Stored data
= Beginning of Section =

-- ==== Sys2Proof/Machine/Home.lean ====
section
/-! DEFINITION. The home of a physical line: its slice, the bytes the slice holds over HBM or over the system range, per-owner
encryption, the host's halves and the sectors' local copies (R229, R233, R396, R401-R403, R408, R409). A line is named by
address / 128. -/

namespace Sys2Proof.Machine

/-- The first address past device memory (R229). -/
abbrev deviceEnd : Nat := 0xC000000000

/-- A line of the system range (R229). -/
def isSysLine (ln : Nat) : Bool := 2 ^ 44 ≤ ln

/-- The fabric device whose window holds a system address (R411). -/
def windowOf (pa : Nat) : Option Nat :=
  if bits pa 51 48 == 0xC && pa % 2 ^ 44 < deviceEnd then some (bits pa 47 44) else none

/-- The HBM stack of a device-memory line (R229). -/
def stackOf (ln : Nat) : Nat := ln / 32 % 12

/-- The bucket of a line (R233). -/
def bucketOf (ln : Nat) : Nat :=
  let pa := ln * 128
  bits pa 18 7 ^^^ bits pa 30 19 ^^^ bits pa 42 31 ^^^ bits pa 51 43

/-- The home slice of a bucket: its slice-table entry, or the reset value (R234). -/
def State.sliceOfBucket (s : State) (b : Nat) : Nat := match aget s.sliceTab b with | some e => e.2 | none => 3 * b / 64

/-- The home slice of a line (R233). -/
def State.sliceOf (s : State) (ln : Nat) : Nat := s.sliceOfBucket (bucketOf ln)

/-- The sector, counted over the device, that holds a line's home slice. -/
def State.homeSector (s : State) (ln : Nat) : Nat := s.sliceOf ln / 16

/-- The sector of a core (R178). -/
def sectorOf (core : Nat) : Nat := core / 32

/-- The gang of a core (R178). -/
def gangOf (core : Nat) : Nat := core / 4

/-- The instance of a key in the slot of a line's stack (R396); none when the slot is EMPTY. -/
def State.keyInst (s : State) (ln key : Nat) : Option Nat := aget s.keys (stackOf ln * 256 + key)

/-- Bytes stored under one key instance and read under another (R396, log 6). -/
def viewLine (st rd : Option Nat) (ln : Nat) (bs : List Byte) : List Byte :=
  match st, rd with
  | some a, some b => if a = b then bs else tab 128 (fun i => Config.xts a b ln bs i)
  | _, _ => bs

/-- The slice holds a byte of the line dirty. -/
def State.homeDirty (s : State) (ln : Nat) : Bool := (aget s.llcKey ln).isSome

/-- The line as its slice holds it: the key instance it is under, and its bytes, the dirty ones over those of HBM. -/
def State.stored (s : State) (ln : Nat) : Option Nat × List Byte :=
  let st := aget s.lineKey ln
  let hb := s.hbm.read (ln * 128) 128
  match aget s.llcKey ln with
  | none => (st, hb)
  | some k =>
    let v := viewLine st (s.keyInst ln k) ln hb
    (s.keyInst ln k, tab 128 (fun i => (aget s.llc (ln * 128 + i)).getD (v.getD i 0)))

/-- One byte of HBM read under a key instance. -/
def State.hbmByte (s : State) (ln : Nat) (rd : Option Nat) (i : Nat) : Byte :=
  match aget s.lineKey ln, rd with
  | some a, some b =>
    if a = b then s.hbm.get (ln * 128 + i) else Config.xts a b ln (s.hbm.read (ln * 128) 128) i
  | _, _ => s.hbm.get (ln * 128 + i)

/-- A resident crew whose local-store image covers a line, and the line's offset in it (R239). -/
def State.imageAt (s : State) (ln : Nat) : Option (CrewId × Nat) :=
  s.crews.findSome? (fun p =>
    if p.2.bound && 0 < p.2.lsLen && p.2.image ≤ 128 * ln && 128 * ln < p.2.image + p.2.lsLen then some (p.1, 128 * ln - p.2.image) else none)

/-- An image line as the local store holds it, read under a key id: the image is under the context's table key (R239, log 30). -/
def State.imageBytes (s : State) (c : CrewId) (o ln key : Nat) : List Byte :=
  let k := (s.ctxOf (s.ctxN c.g)).tkey
  viewLine (s.keyInst ln k) (s.keyInst ln key) ln ((s.crewOf c).ls.read o 128)

/-- Bytes of an image line written under a key id, performed in the local store (R239). -/
def State.imagePut (s : State) (c : CrewId) (o ln key : Nat) (ws : List (Nat × Byte)) : State :=
  let k := (s.ctxOf (s.ctxN c.g)).tkey
  let bs := ws.foldl (fun m p => m.set p.1 p.2) (s.imageBytes c o ln key)
  s.modCrew c (fun x => { x with
    ls := x.ls.write o (viewLine (s.keyInst ln key) (s.keyInst ln k) ln bs)
    lsDirty := if x.lsDirty.contains (o / 128) then x.lsDirty else x.lsDirty ++ [o / 128]
    lsBad := x.lsBad.filter (fun a => !ws.any (fun p => o + p.1 = a)) })

/-- A byte of a line at its home, or in the local store whose image it is, holds an uncorrectable error (R230, R239, R379). -/
def State.homeBad (s : State) (ln i : Nat) : Bool :=
  match s.imageAt ln with
  | some (c, o) => (s.crewOf c).lsBad.contains (o + i)
  | none => s.bad.contains (128 * ln + i)

/-- Some byte of a physical range does. -/
def State.rangeBad (s : State) (pa n : Nat) : Bool := (List.range n).any (fun i => s.homeBad ((pa + i) / 128) ((pa + i) % 128))

/-- A session entry; one never used is FREE with sequence number 0 (R282). -/
def Ctx.session (c : Ctx) (i : Nat) : Session := (aget c.sessions i).getD ⟨0, 0, 0, 0, 0, false, 0, []⟩

/-- The handle of an entry (R282). -/
def Session.handle (e : Session) (i : Nat) : Nat := (e.seq * 4096 + i) % 2 ^ 32

/-- Where the image of a spilled frame stands (R290, R291). -/
def State.slotAt (s : State) (f : Frame) : Option Nat := f.spilled.map (fun slot => (s.ctxOf f.ctx).saveArea + 768 * slot)

/-- The image of the frame of a line (R292). -/
def State.frameImage (s : State) (ln : Nat) (f : Frame) : List Byte := f.image (ln * 128) (((s.ctxOf f.ctx).session f.idx).handle f.idx)

/-- A byte of the image of a spilled frame, where its line stands under the instance `st` of the frame's context's table key (R292). -/
def State.spillByte (s : State) (st : Option Nat) (pa : Nat) : Option Byte :=
  s.frames.findSome? (fun p => (s.slotAt p.2).bind (fun a =>
    if a ≤ pa && pa < a + 768 && st = s.keyInst (pa / 128) (s.ctxOf p.2.ctx).tkey then (s.frameImage p.1 p.2)[pa - a]? else none))

/-- The key instance under which the home has a line: that of its dirty bytes, or of what HBM stores. -/
def State.keyAt (s : State) (ln : Nat) : Option Nat :=
  match aget s.llcKey ln with
  | some k => s.keyInst ln k
  | none => aget s.lineKey ln

/-- The byte of a spilled frame's image that a read under another key id than its own gives: the image as it stands (R292, log 30). -/
def State.spillSeen (s : State) (ln key i : Nat) : Option Byte :=
  if s.keyAt ln = s.keyInst ln key then none else s.spillByte (s.keyAt ln) (ln * 128 + i)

= End of Section =

Please go through the data and copy each line containing the word "bits".

◆ Response
  if bits pa 51 48 == 0xC && pa % 2 ^ 44 < deviceEnd then some (bits pa 47 44) else none
  bits pa 18 7 ^^^ bits pa 30 19 ^^^ bits pa 42 31 ^^^ bits pa 51 43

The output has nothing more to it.